• [Brief]
Give back all of the data exactly as written.

============

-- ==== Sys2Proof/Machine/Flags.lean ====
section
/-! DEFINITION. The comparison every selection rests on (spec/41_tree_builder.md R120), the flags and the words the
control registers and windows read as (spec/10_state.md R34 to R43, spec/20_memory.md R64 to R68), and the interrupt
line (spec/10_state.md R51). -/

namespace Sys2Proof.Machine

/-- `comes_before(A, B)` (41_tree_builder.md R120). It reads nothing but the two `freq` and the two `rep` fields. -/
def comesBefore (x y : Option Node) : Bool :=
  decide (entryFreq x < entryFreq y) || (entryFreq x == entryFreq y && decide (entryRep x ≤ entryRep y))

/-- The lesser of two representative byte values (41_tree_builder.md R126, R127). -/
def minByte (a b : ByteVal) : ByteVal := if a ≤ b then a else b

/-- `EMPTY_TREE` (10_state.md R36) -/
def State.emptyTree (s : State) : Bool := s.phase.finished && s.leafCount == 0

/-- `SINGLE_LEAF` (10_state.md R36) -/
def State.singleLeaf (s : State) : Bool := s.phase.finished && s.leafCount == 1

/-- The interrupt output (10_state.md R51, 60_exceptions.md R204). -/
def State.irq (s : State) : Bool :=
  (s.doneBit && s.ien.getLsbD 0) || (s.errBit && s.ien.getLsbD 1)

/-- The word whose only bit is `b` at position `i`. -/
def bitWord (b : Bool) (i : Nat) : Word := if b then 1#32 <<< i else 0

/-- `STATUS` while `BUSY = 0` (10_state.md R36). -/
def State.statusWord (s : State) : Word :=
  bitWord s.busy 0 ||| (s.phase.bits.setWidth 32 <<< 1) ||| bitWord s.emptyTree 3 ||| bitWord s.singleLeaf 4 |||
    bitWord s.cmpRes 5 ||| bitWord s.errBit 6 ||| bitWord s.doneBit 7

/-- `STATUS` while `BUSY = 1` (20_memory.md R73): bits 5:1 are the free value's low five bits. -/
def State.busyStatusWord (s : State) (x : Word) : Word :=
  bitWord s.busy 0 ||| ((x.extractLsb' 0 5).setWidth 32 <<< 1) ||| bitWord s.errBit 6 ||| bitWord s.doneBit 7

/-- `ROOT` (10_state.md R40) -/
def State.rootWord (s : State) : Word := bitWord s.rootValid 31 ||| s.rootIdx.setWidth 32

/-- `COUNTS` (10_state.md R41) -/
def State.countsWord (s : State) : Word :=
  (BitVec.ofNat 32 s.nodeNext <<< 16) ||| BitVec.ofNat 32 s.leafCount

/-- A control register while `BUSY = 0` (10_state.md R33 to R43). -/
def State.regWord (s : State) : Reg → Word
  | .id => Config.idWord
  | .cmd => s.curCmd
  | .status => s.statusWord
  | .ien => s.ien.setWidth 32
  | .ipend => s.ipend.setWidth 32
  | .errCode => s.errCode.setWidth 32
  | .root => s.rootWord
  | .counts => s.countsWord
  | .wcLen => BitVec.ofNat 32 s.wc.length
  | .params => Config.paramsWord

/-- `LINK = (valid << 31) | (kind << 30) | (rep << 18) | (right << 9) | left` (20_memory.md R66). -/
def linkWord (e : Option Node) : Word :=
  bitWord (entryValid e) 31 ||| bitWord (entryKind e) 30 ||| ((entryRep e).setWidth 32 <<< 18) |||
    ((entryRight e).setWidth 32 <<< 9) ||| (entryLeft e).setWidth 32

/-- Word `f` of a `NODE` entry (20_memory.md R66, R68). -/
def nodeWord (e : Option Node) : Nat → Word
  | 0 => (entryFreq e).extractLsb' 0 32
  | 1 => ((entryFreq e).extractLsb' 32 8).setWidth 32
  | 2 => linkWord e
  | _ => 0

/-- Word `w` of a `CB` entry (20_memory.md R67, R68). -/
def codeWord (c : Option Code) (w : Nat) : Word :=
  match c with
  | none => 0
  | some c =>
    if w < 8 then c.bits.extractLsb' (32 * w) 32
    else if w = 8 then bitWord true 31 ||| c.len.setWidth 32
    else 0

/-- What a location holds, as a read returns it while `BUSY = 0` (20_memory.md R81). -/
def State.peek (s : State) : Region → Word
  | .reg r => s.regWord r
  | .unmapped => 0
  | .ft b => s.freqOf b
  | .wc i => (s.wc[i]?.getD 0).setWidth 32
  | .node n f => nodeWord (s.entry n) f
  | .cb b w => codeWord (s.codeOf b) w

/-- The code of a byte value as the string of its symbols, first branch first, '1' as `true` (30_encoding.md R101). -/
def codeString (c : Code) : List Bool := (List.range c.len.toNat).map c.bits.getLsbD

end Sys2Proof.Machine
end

============

• [Expected output]
-- ==== Sys2Proof/Machine/Flags.lean ====
section
/-! DEFINITION. The comparison every selection rests on (spec/41_tree_builder.md R120), the flags and the words the
control registers and windows read as (spec/10_state.md R34 to R43, spec/20_memory.md R64 to R68), and the interrupt
line (spec/10_state.md R51). -/

namespace Sys2Proof.Machine

/-- `comes_before(A, B)` (41_tree_builder.md R120). It reads nothing but the two `freq` and the two `rep` fields. -/
def comesBefore (x y : Option Node) : Bool :=
  decide (entryFreq x < entryFreq y) || (entryFreq x == entryFreq y && decide (entryRep x ≤ entryRep y))

/-- The lesser of two representative byte values (41_tree_builder.md R126, R127). -/
def minByte (a b : ByteVal) : ByteVal := if a ≤ b then a else b

/-- `EMPTY_TREE` (10_state.md R36) -/
def State.emptyTree (s : State) : Bool := s.phase.finished && s.leafCount == 0

/-- `SINGLE_LEAF` (10_state.md R36) -/
def State.singleLeaf (s : State) : Bool := s.phase.finished && s.leafCount == 1

/-- The interrupt output (10_state.md R51, 60_exceptions.md R204). -/
def State.irq (s : State) : Bool :=
  (s.doneBit && s.ien.getLsbD 0) || (s.errBit && s.ien.getLsbD 1)

/-- The word whose only bit is `b` at position `i`. -/
def bitWord (b : Bool) (i : Nat) : Word := if b then 1#32 <<< i else 0

/-- `STATUS` while `BUSY = 0` (10_state.md R36). -/
def State.statusWord (s : State) : Word :=
  bitWord s.busy 0 ||| (s.phase.bits.setWidth 32 <<< 1) ||| bitWord s.emptyTree 3 ||| bitWord s.singleLeaf 4 |||
    bitWord s.cmpRes 5 ||| bitWord s.errBit 6 ||| bitWord s.doneBit 7

/-- `STATUS` while `BUSY = 1` (20_memory.md R73): bits 5:1 are the free value's low five bits. -/
def State.busyStatusWord (s : State) (x : Word) : Word :=
  bitWord s.busy 0 ||| ((x.extractLsb' 0 5).setWidth 32 <<< 1) ||| bitWord s.errBit 6 ||| bitWord s.doneBit 7

/-- `ROOT` (10_state.md R40) -/
def State.rootWord (s : State) : Word := bitWord s.rootValid 31 ||| s.rootIdx.setWidth 32

/-- `COUNTS` (10_state.md R41) -/
def State.countsWord (s : State) : Word :=
  (BitVec.ofNat 32 s.nodeNext <<< 16) ||| BitVec.ofNat 32 s.leafCount

/-- A control register while `BUSY = 0` (10_state.md R33 to R43). -/
def State.regWord (s : State) : Reg → Word
  | .id => Config.idWord
  | .cmd => s.curCmd
  | .status => s.statusWord
  | .ien => s.ien.setWidth 32
  | .ipend => s.ipend.setWidth 32
  | .errCode => s.errCode.setWidth 32
  | .root => s.rootWord
  | .counts => s.countsWord
  | .wcLen => BitVec.ofNat 32 s.wc.length
  | .params => Config.paramsWord

/-- `LINK = (valid << 31) | (kind << 30) | (rep << 18) | (right << 9) | left` (20_memory.md R66). -/
def linkWord (e : Option Node) : Word :=
  bitWord (entryValid e) 31 ||| bitWord (entryKind e) 30 ||| ((entryRep e).setWidth 32 <<< 18) |||
    ((entryRight e).setWidth 32 <<< 9) ||| (entryLeft e).setWidth 32

/-- Word `f` of a `NODE` entry (20_memory.md R66, R68). -/
def nodeWord (e : Option Node) : Nat → Word
  | 0 => (entryFreq e).extractLsb' 0 32
  | 1 => ((entryFreq e).extractLsb' 32 8).setWidth 32
  | 2 => linkWord e
  | _ => 0

/-- Word `w` of a `CB` entry (20_memory.md R67, R68). -/
def codeWord (c : Option Code) (w : Nat) : Word :=
  match c with
  | none => 0
  | some c =>
    if w < 8 then c.bits.extractLsb' (32 * w) 32
    else if w = 8 then bitWord true 31 ||| c.len.setWidth 32
    else 0

/-- What a location holds, as a read returns it while `BUSY = 0` (20_memory.md R81). -/
def State.peek (s : State) : Region → Word
  | .reg r => s.regWord r
  | .unmapped => 0
  | .ft b => s.freqOf b
  | .wc i => (s.wc[i]?.getD 0).setWidth 32
  | .node n f => nodeWord (s.entry n) f
  | .cb b w => codeWord (s.codeOf b) w

/-- The code of a byte value as the string of its symbols, first branch first, '1' as `true` (30_encoding.md R101). -/
def codeString (c : Code) : List Bool := (List.range c.len.toNat).map c.bits.getLsbD

end Sys2Proof.Machine
end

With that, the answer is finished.